-- ==== Sys2Proof/Certificates/Slice0/Obligations.lean ====
section
/-! DEFINITION. The statements for the provers. Each docstring names the rule of the manual that the statement
formalises. -/

open Sys2Proof Sys2Proof.Machine

/-! What the rules give as results. -/

/-- The major opcode of an instruction's word, and the word's lowest n bits. -/
def Rules.CodeIs (i : Instr) (major n low : Nat) : Prop :=
  ∀ w, encode i = some w → w.toNat / 2 ^ 25 = major ∧ w.toNat % 2 ^ n = low


/-- The register and the word that an integer instruction on registers writes (R155 to R158). -/
def Rules.intRegister (s : State) : Instr → Option (Reg × Word)
  | .add d a b => some (d, s.x a + s.x b)
  | .sub d a b => some (d, s.x a - s.x b)
  | .and d a b => some (d, s.x a &&& s.x b)
  | .or d a b => some (d, s.x a ||| s.x b)
  | .xor d a b => some (d, s.x a ^^^ s.x b)
  | .andn d a b => some (d, s.x a &&& ~~~(s.x b))
  | .orn d a b => some (d, s.x a ||| ~~~(s.x b))
  | .shl d a b => some (d, s.x a <<< ((s.x b).toNat % 64))
  | .shr d a b => some (d, s.x a >>> ((s.x b).toNat % 64))
  | .sra d a b => some (d, (s.x a).sshiftRight ((s.x b).toNat % 64))
  | .rol d a b => some (d, (s.x a).rotateLeft ((s.x b).toNat % 64))
  | .ror d a b => some (d, (s.x a).rotateRight ((s.x b).toNat % 64))
  | .addw d a b => some (d, ((s.x a).setWidth 32 + (s.x b).setWidth 32 : BitVec 32).signExtend 64)
  | .subw d a b => some (d, ((s.x a).setWidth 32 - (s.x b).setWidth 32 : BitVec 32).signExtend 64)
  | .mulw d a b => some (d, ((s.x a).setWidth 32 * (s.x b).setWidth 32 : BitVec 32).signExtend 64)
  | .shlw d a b => some (d, ((s.x a).setWidth 32 <<< ((s.x b).toNat % 32) : BitVec 32).signExtend 64)
  | .shrw d a b => some (d, ((s.x a).setWidth 32 >>> ((s.x b).toNat % 32) : BitVec 32).signExtend 64)
  | .sraw d a b => some (d, (((s.x a).setWidth 32 : BitVec 32).sshiftRight ((s.x b).toNat % 32)).signExtend 64)
  | .mul d a b => some (d, s.x a * s.x b)
  | .mulh d a b => some (d, BitVec.ofInt 64 ((s.x a).toInt * (s.x b).toInt / 2 ^ 64))
  | .mulhn d a b => some (d, BitVec.ofNat 64 ((s.x a).toNat * (s.x b).toNat / 2 ^ 64))
  | .div d a b => some (d, if s.x b = 0 then BitVec.allOnes 64 else BitVec.ofInt 64 ((s.x a).toInt.tdiv (s.x b).toInt))
  | .divn d a b => some (d, if s.x b = 0 then BitVec.allOnes 64 else BitVec.ofNat 64 ((s.x a).toNat / (s.x b).toNat))
  | .rem d a b => some (d, if s.x b = 0 then s.x a else BitVec.ofInt 64 ((s.x a).toInt.tmod (s.x b).toInt))
  | .remn d a b => some (d, if s.x b = 0 then s.x a else BitVec.ofNat 64 ((s.x a).toNat % (s.x b).toNat))
  | .min d a b => some (d, BitVec.ofInt 64 (min (s.x a).toInt (s.x b).toInt))
  | .max d a b => some (d, BitVec.ofInt 64 (max (s.x a).toInt (s.x b).toInt))
  | .minn d a b => some (d, BitVec.ofNat 64 (min (s.x a).toNat (s.x b).toNat))
  | .maxn d a b => some (d, BitVec.ofNat 64 (max (s.x a).toNat (s.x b).toNat))
  | .slt d a b => some (d, if (s.x a).toInt < (s.x b).toInt then 1 else 0)
  | .sltn d a b => some (d, if (s.x a).toNat < (s.x b).toNat then 1 else 0)
  | .seq d a b => some (d, if s.x a = s.x b then 1 else 0)
  | .clz d a => some (d, (s.x a).clz)
  | .ctz d a => some (d, (s.x a).ctz)
  | .popc d a => some (d, (s.x a).cpop)
  | .brev d a => some (d, (s.x a).reverse)
  | .bswap d a => some (d, BitVec.ofNat 64 (ofBytes (toBytes 8 (s.x a).toNat).reverse))
  | .sext d a w => some (d, (BitVec.ofNat (w.toNat + 1) (s.x a).toNat).signExtend 64)
  | .zext d a w => some (d, BitVec.ofNat 64 ((s.x a).toNat % 2 ^ (w.toNat + 1)))
  | .csel d a b c => some (d, if s.x c ≠ 0 then s.x a else s.x b)
  | _ => none

/-- The register and the word that an integer instruction on an immediate or a constant writes (R159 to R161). -/
def Rules.intImmediate (s : State) : Instr → Option (Reg × Word)
  | .addi d a i => some (d, s.x a + i.signExtend 64)
  | .andi d a i => some (d, s.x a &&& i.signExtend 64)
  | .ori d a i => some (d, s.x a ||| i.signExtend 64)
  | .xori d a i => some (d, s.x a ^^^ i.signExtend 64)
  | .shli d a n => some (d, s.x a <<< n.toNat)
  | .shri d a n => some (d, s.x a >>> n.toNat)
  | .srai d a n => some (d, (s.x a).sshiftRight n.toNat)
  | .slti d a i => some (d, if (s.x a).toInt < i.toInt then 1 else 0)
  | .sltni d a i => some (d, if (s.x a).toNat < (i.signExtend 64).toNat then 1 else 0)
  | .lui d i => some (d, BitVec.ofInt 64 (i.toInt * 2 ^ 12))
  | .addpc d i => some (d, BitVec.ofNat 64 (((s.proc.pc.toNat : Int) + i.toInt * 4) % 2 ^ 18).toNat)
  | .ldk d k => some (d, s.const k)
  | .addk d a k => some (d, s.x a + s.const k)
  | _ => none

##########

Aim of the exercise
Each line above must be output exactly as it stands.

Answer space
-- ==== Sys2Proof/Certificates/Slice0/Obligations.lean ====
section
/-! DEFINITION. The statements for the provers. Each docstring names the rule of the manual that the statement
formalises. -/

open Sys2Proof Sys2Proof.Machine

/-! What the rules give as results. -/

/-- The major opcode of an instruction's word, and the word's lowest n bits. -/
def Rules.CodeIs (i : Instr) (major n low : Nat) : Prop :=
  ∀ w, encode i = some w → w.toNat / 2 ^ 25 = major ∧ w.toNat % 2 ^ n = low


/-- The register and the word that an integer instruction on registers writes (R155 to R158). -/
def Rules.intRegister (s : State) : Instr → Option (Reg × Word)
  | .add d a b => some (d, s.x a + s.x b)
  | .sub d a b => some (d, s.x a - s.x b)
  | .and d a b => some (d, s.x a &&& s.x b)
  | .or d a b => some (d, s.x a ||| s.x b)
  | .xor d a b => some (d, s.x a ^^^ s.x b)
  | .andn d a b => some (d, s.x a &&& ~~~(s.x b))
  | .orn d a b => some (d, s.x a ||| ~~~(s.x b))
  | .shl d a b => some (d, s.x a <<< ((s.x b).toNat % 64))
  | .shr d a b => some (d, s.x a >>> ((s.x b).toNat % 64))
  | .sra d a b => some (d, (s.x a).sshiftRight ((s.x b).toNat % 64))
  | .rol d a b => some (d, (s.x a).rotateLeft ((s.x b).toNat % 64))
  | .ror d a b => some (d, (s.x a).rotateRight ((s.x b).toNat % 64))
  | .addw d a b => some (d, ((s.x a).setWidth 32 + (s.x b).setWidth 32 : BitVec 32).signExtend 64)
  | .subw d a b => some (d, ((s.x a).setWidth 32 - (s.x b).setWidth 32 : BitVec 32).signExtend 64)
  | .mulw d a b => some (d, ((s.x a).setWidth 32 * (s.x b).setWidth 32 : BitVec 32).signExtend 64)
  | .shlw d a b => some (d, ((s.x a).setWidth 32 <<< ((s.x b).toNat % 32) : BitVec 32).signExtend 64)
  | .shrw d a b => some (d, ((s.x a).setWidth 32 >>> ((s.x b).toNat % 32) : BitVec 32).signExtend 64)
  | .sraw d a b => some (d, (((s.x a).setWidth 32 : BitVec 32).sshiftRight ((s.x b).toNat % 32)).signExtend 64)
  | .mul d a b => some (d, s.x a * s.x b)
  | .mulh d a b => some (d, BitVec.ofInt 64 ((s.x a).toInt * (s.x b).toInt / 2 ^ 64))
  | .mulhn d a b => some (d, BitVec.ofNat 64 ((s.x a).toNat * (s.x b).toNat / 2 ^ 64))
  | .div d a b => some (d, if s.x b = 0 then BitVec.allOnes 64 else BitVec.ofInt 64 ((s.x a).toInt.tdiv (s.x b).toInt))
  | .divn d a b => some (d, if s.x b = 0 then BitVec.allOnes 64 else BitVec.ofNat 64 ((s.x a).toNat / (s.x b).toNat))
  | .rem d a b => some (d, if s.x b = 0 then s.x a else BitVec.ofInt 64 ((s.x a).toInt.tmod (s.x b).toInt))
  | .remn d a b => some (d, if s.x b = 0 then s.x a else BitVec.ofNat 64 ((s.x a).toNat % (s.x b).toNat))
  | .min d a b => some (d, BitVec.ofInt 64 (min (s.x a).toInt (s.x b).toInt))
  | .max d a b => some (d, BitVec.ofInt 64 (max (s.x a).toInt (s.x b).toInt))
  | .minn d a b => some (d, BitVec.ofNat 64 (min (s.x a).toNat (s.x b).toNat))
  | .maxn d a b => some (d, BitVec.ofNat 64 (max (s.x a).toNat (s.x b).toNat))
  | .slt d a b => some (d, if (s.x a).toInt < (s.x b).toInt then 1 else 0)
  | .sltn d a b => some (d, if (s.x a).toNat < (s.x b).toNat then 1 else 0)
  | .seq d a b => some (d, if s.x a = s.x b then 1 else 0)
  | .clz d a => some (d, (s.x a).clz)
  | .ctz d a => some (d, (s.x a).ctz)
  | .popc d a => some (d, (s.x a).cpop)
  | .brev d a => some (d, (s.x a).reverse)
  | .bswap d a => some (d, BitVec.ofNat 64 (ofBytes (toBytes 8 (s.x a).toNat).reverse))
  | .sext d a w => some (d, (BitVec.ofNat (w.toNat + 1) (s.x a).toNat).signExtend 64)
  | .zext d a w => some (d, BitVec.ofNat 64 ((s.x a).toNat % 2 ^ (w.toNat + 1)))
  | .csel d a b c => some (d, if s.x c ≠ 0 then s.x a else s.x b)
  | _ => none

/-- The register and the word that an integer instruction on an immediate or a constant writes (R159 to R161). -/
def Rules.intImmediate (s : State) : Instr → Option (Reg × Word)
  | .addi d a i => some (d, s.x a + i.signExtend 64)
  | .andi d a i => some (d, s.x a &&& i.signExtend 64)
  | .ori d a i => some (d, s.x a ||| i.signExtend 64)
  | .xori d a i => some (d, s.x a ^^^ i.signExtend 64)
  | .shli d a n => some (d, s.x a <<< n.toNat)
  | .shri d a n => some (d, s.x a >>> n.toNat)
  | .srai d a n => some (d, (s.x a).sshiftRight n.toNat)
  | .slti d a i => some (d, if (s.x a).toInt < i.toInt then 1 else 0)
  | .sltni d a i => some (d, if (s.x a).toNat < (i.signExtend 64).toNat then 1 else 0)
  | .lui d i => some (d, BitVec.ofInt 64 (i.toInt * 2 ^ 12))
  | .addpc d i => some (d, BitVec.ofNat 64 (((s.proc.pc.toNat : Int) + i.toInt * 4) % 2 ^ 18).toNat)
  | .ldk d k => some (d, s.const k)
  | .addk d a k => some (d, s.x a + s.const k)
  | _ => none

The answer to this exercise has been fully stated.